Aquella misma tarde tuvieron la suerte de ver cumplidas las expectativas de Léonore. Consiguieron leche de cabra y una tetina de fabricación casera para el niño, además de cobijo para los hombres en un establo donde les habían preparado mullidos lechos de paja, a falta de camastros. Los propietarios de la hacienda, gente campesina y humilde, pero de una hospitalidad desinteresada, al saber lo ocurrido favorecieron su tutela proporcionándoles algo de alimento, techo y también una botella de buen vino. Les aseguraron que no tenían nada que temer mientras estuvieran allí, que en sus tierras estarían a salvo de las pesquisas de la Guardia Real hasta que diesen por infructuosa la búsqueda de los culpables y dejaran de rondar por la comarca. Entonces, y para no comprometerles más de la cuenta, habrían de partir en busca de un destino mejor. Era justo, y así lo aceptaron el gigante y el enano, dándoles reiteradamente las gracias por todo lo que habían hecho por ellos.
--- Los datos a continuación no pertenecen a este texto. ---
-- ==== Sys2Proof/Machine/State.lean ====
section
/-! DEFINITION. The state of the GFQR engine (spec/10_state.md R21-R59), the turns of its host
(spec/20_memory.md R60-R66), the state after power-on reset (spec/70_reset_and_hazards.md R380, R381), and
the reasons a step can stop. -/

namespace Sys2Proof.Machine

/-- The symbol builder's states; the values 6 and 7 of the field never occur (R53). -/
inductive QrState where
  | empty
  | dataAppended
  | versionChosen
  | matrixLaidOut
  | maskChosen
  | matrixFinal
  deriving DecidableEq, Repr

/-- One cell of a module matrix (spec/00_scope.md R11). -/
inductive QrCell where
  | unset
  | light
  | dark
  deriving DecidableEq, Repr

/-- A module matrix: its rows from top to bottom, each from left to right (R11). -/
abbrev Grid := List (List QrCell)

/-- The RAM windows' listed bytes: (offset, byte) pairs, offsets strictly rising. An offset that is not
listed holds no specified byte. -/
abbrev Memory := List Host.Cell

/-- A segment: a range of INBUF (spec/44_symbol_builder.md R225), the registers SEGk_OFF and SEGk_LEN (R44). -/
structure Segment where
  off : BitVec 12
  len : BitVec 13
  deriving DecidableEq, Repr

/-- The fields of QR_CFG (R35). -/
structure QrCfg where
  vreq : BitVec 6
  ecc : BitVec 2
  mreq : BitVec 4
  deriving DecidableEq, Repr

/-- The registers of the register page (R24). -/
inductive Reg where
  | id | ctrl | status | errcode | cmd | arg0 | arg1 | res0 | res1 | paLen | pbLen | prLen | bbLen
  | qrCfg | qrVer | qrMask | qrSize | cwLen | crc | segCount
  | penalty | penR1 | penR2 | penR3 | penR4
  | mscore (k : Fin 8)
  | segOff (k : Fin 8)
  | segLen (k : Fin 8)
  | reserved
  deriving DecidableEq, Repr

/-- The memory windows (spec/20_memory.md R61). -/
inductive Window where
  | exp | log | pa | pb | pr | inbuf | bb | cw | matrix
  deriving DecidableEq, Repr

/-- The width of a host access: 8, 16 or 32 bits (R63). -/
inductive Width where
  | byte | half | full
  deriving DecidableEq, Repr

/-- One access of the host, at a block offset (R60). A write stores the low bits of its value. -/
inductive HostAccess where
  | read (width : Width) (off : Offset)
  | write (width : Width) (off : Offset) (value : Word)
  deriving DecidableEq, Repr

/-- Whose turn it is: the host makes one access, or the engine may take its step
(spec/40_control.md R120; spec/93_implementation_defined.md I18). -/
inductive Turn where
  | host (access : HostAccess)
  | engine
  deriving DecidableEq, Repr

/-- What the block answered to the last host access. -/
inductive HostResp where
  | none
  | wrote
  | value (v : Word)
  deriving DecidableEq, Repr

/-- Why an access is answered with a bus error (spec/20_memory.md R63, R66). -/
inductive BusCause where
  | unmapped
  | misaligned
  deriving DecidableEq, Repr

/-- The reasons a step stops. Both belong to a host access, never to a command, and neither changes a
register (spec/60_exceptions.md R356). -/
inductive Fault where
  /-- Raised by the host port for an access to an unmapped offset, or one that is misaligned, of the wrong
  width or across a window's end (R63, R64, R66). The block itself goes on unchanged, so stopping is safe. -/
  | busError (off : Offset) (cause : BusCause)
  /-- Raised by the host port for a write of ARG0, ARG1, PA_LEN, PB_LEN, PA, PB or INBUF while BUSY = 1:
  the pending command's result is then unspecified (R76, R356). Stopping is safe. -/
  | hostHazard (off : Offset)
  deriving DecidableEq, Repr

/-- The reasons a command has no meaning. -/
inductive Refusal where
  /-- Raised by `exec` for a command whose meaning is not written; no arm does. Safe: nothing runs. -/
  | notModelled (mnemonic : String)
  deriving DecidableEq, Repr

/-- The state of the block (R21), and below it the model's own fields. -/
structure State where
  /-- CTRL.IRQ_EN (R26). -/
  irqEn : Bool
  /-- STATUS.BUSY (R27). -/
  busy : Bool
  /-- STATUS.DONE (R27). -/
  done : Bool
  /-- STATUS.ERR (R27). -/
  err : Bool
  /-- STATUS.OVR (R27). -/
  ovr : Bool
  /-- ERRCODE.CODE (R28). -/
  errCode : BitVec 4
  /-- ERRCODE.OPCODE (R28). -/
  errOpcode : BitVec 8
  /-- LATCH, the word of the pending command (R52). -/
  latch : Word
  /-- ARG0 (R30). -/
  arg0 : Word
  /-- ARG1 (R30). -/
  arg1 : Word
  /-- RES0 (R31). -/
  res0 : Word
  /-- RES1 (R31). -/
  res1 : Word
  /-- PA_LEN.LEN (R32). -/
  paLen : BitVec 9
  /-- PB_LEN.LEN (R32). -/
  pbLen : BitVec 9
  /-- PR_LEN (R33). -/
  prLen : BitVec 9
  /-- BB_LEN (R34). -/
  bbLen : BitVec 16
  /-- QR_CFG (R35). -/
  cfg : QrCfg
  /-- QRSTATE (R53). -/
  qrState : QrState
  /-- QR_VER (R36). -/
  qrVer : BitVec 6
  /-- CW_VALID (R54). -/
  cwValid : Bool
  /-- CW_LEN.TOTAL (R39). -/
  cwTotal : BitVec 12
  /-- CW_LEN.DATA (R39). -/
  cwData : BitVec 12
  /-- QR_SIZE (R38). -/
  qrSize : BitVec 8
  /-- QR_MASK.LAYOUT_MASK (R37). -/
  layoutMask : BitVec 3
  /-- QR_MASK.LAYOUT_TEST (R37). -/
  layoutTest : Bool
  /-- CHOSEN (R55). -/
  chosen : BitVec 3
  /-- CHOSEN_VALID (R55). -/
  chosenValid : Bool
  /-- CRC (R40). -/
  crc : BitVec 16
  /-- SEG_COUNT (R41). -/
  segCount : BitVec 4
  /-- SEG0_OFF, SEG0_LEN to SEG7_OFF, SEG7_LEN (R44). -/
  segs : Vector Segment 8
  /-- PENALTY (R42). -/
  penalty : Word
  /-- PEN_R1 (R42). -/
  penR1 : Word
  /-- PEN_R2 (R42). -/
  penR2 : Word
  /-- PEN_R3 (R42). -/
  penR3 : Word
  /-- PEN_R4 (R42). -/
  penR4 : Word
  /-- MSCORE0 to MSCORE7 (R43). -/
  mscore : Vector Word 8
  /-- The specified bytes of PA, PB, PR, INBUF, BB and CW (spec/20_memory.md R68, R69, R71, R72). -/
  mem : Memory
  /-- The cells of MATRIX, no row when QR_SIZE = 0 (R70). -/
  matrix : Grid
  /-- THE MODEL'S OWN: how often PR's unspecified bytes became unspecified (log entry 5). -/
  prGen : Nat
  /-- THE MODEL'S OWN: the same for BB (log entry 5). -/
  bbGen : Nat
  /-- THE MODEL'S OWN: the same for CW (log entry 5). -/
  cwGen : Nat
  /-- THE MODEL'S OWN: how many free values reads made while BUSY = 1 have taken (log entry 6). -/
  draws : Nat
  /-- THE MODEL'S OWN: the turns still to come, the next one first (log entry 1). -/
  turns : List Turn
  /-- THE MODEL'S OWN: the answer to the last host access (log entry 14). -/
  resp : HostResp
  deriving DecidableEq, Repr

/-- The state after power-on reset (R380, R381). LATCH is irrelevant there and 0 here (R52, log entry 8);
the model's own fields start empty (log entries 1, 5, 6, 14). -/
def State.reset : State where
  irqEn := false
  busy := false
  done := false
  err := false
  ovr := false
  errCode := 0
  errOpcode := 0
  latch := 0
  arg0 := 0
  arg1 := 0
  res0 := 0
  res1 := 0
  paLen := 0
  pbLen := 0
  prLen := 0
  bbLen := 0
  cfg := ⟨0, 0, 8⟩
  qrState := .empty
  qrVer := 0
  cwValid := false
  cwTotal := 0
  cwData := 0
  qrSize := 0
  layoutMask := 0
  layoutTest := false
  chosen := 0
  chosenValid := false
  crc := 0xFFFF
  segCount := 0
  segs := Vector.replicate 8 ⟨0, 0⟩
  penalty := 0
  penR1 := 0
  penR2 := 0
  penR3 := 0
  penR4 := 0
  mscore := Vector.replicate 8 0
  mem := []
  matrix := []
  prGen := 0
  bbGen := 0
  cwGen := 0
  draws := 0
  turns := []
  resp := .none

end Sys2Proof.Machine
end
Las mujeres fueron recibidas en el interior de la casa, pues se conocían desde hacía años y la confianza entre ambas familias era muy grande. Intentaron convencer a Totó para que dejara dormir al niño con ellas en la habitación, pero el gigante no quiso que nadie le reemplazase, y por ello se negó con cierta obstinación reiterativa. Petit Ours, siempre dispuesto a restarle importancia a las incongruencias de su compañero, bromeó diciendo que Totó le había tomado tanto cariño a la criatura que incluso creía ser su padre y madre a la vez. Se excusó también por su temperamento imprevisible, alegando que, aunque su cerebro no regía con sensatez, era tan inofensivo como un cordero. Y que si bien es cierto que a veces su ímpetu causaba algún desaguisado, se debía a que no transigía con la infamia de algunas personas.

Léonore no tuvo más remedio que renunciar, aceptando las razones del enano a pesar de creer que el pequeño estaría más caliente y mejor protegido dentro de la casa, pues tanto la dueña de la hacienda como ella habían sido madres y sabían muy bien cómo tratar a un recién nacido. No quiso insistir, hubiera sido un atrevimiento por su parte recordarles que eran hombres, toscos y sin instinto maternal, y que tenían mucho que aprender antes de desenvolverse con naturalidad en cuestiones de crianza. Pronto entenderían su interés por cuidarle, cuando el niño tuviera hambre, y comenzase de nuevo a llorar pidiendo su ración de leche. Pero eso formaba parte de la serie de pormenores que tendrían que ir aprendiendo día a día.

La noche llegó y con ella, el silencio. Ajenos a todo, Totó y su compañero de desventuras se encomendaron a la placidez del descanso, buscando en el sueño un lugar donde vivir una realidad más acorde a su medida. Entre ambos colocaron a ese semidiós que, en contra de todo pronóstico, se adaptaba irremediablemente al mundo imperfecto de los hombres. La tríada de fenómenos, hermanados por la ridiculez y la paradoja de lo absurdo, creyó en verdad estar a salvo.

Jamás hubieran pensado que dentro de la casa, reunidos alrededor de una mesa iluminada por un par de viejos candelabros, sus nuevos amigos fraguaban una sórdida conspiración en la que ellos eran las únicas víctimas. El dinero que podrían ganar con la venta del bebé al conde de Vadier, célebre aristócrata aficionado a la medicina oscura y auténtico dueño de la hacienda, fue el tema a tratar en voz baja durante el transcurso de una noche que se presentaba sombría e interminable como pocas.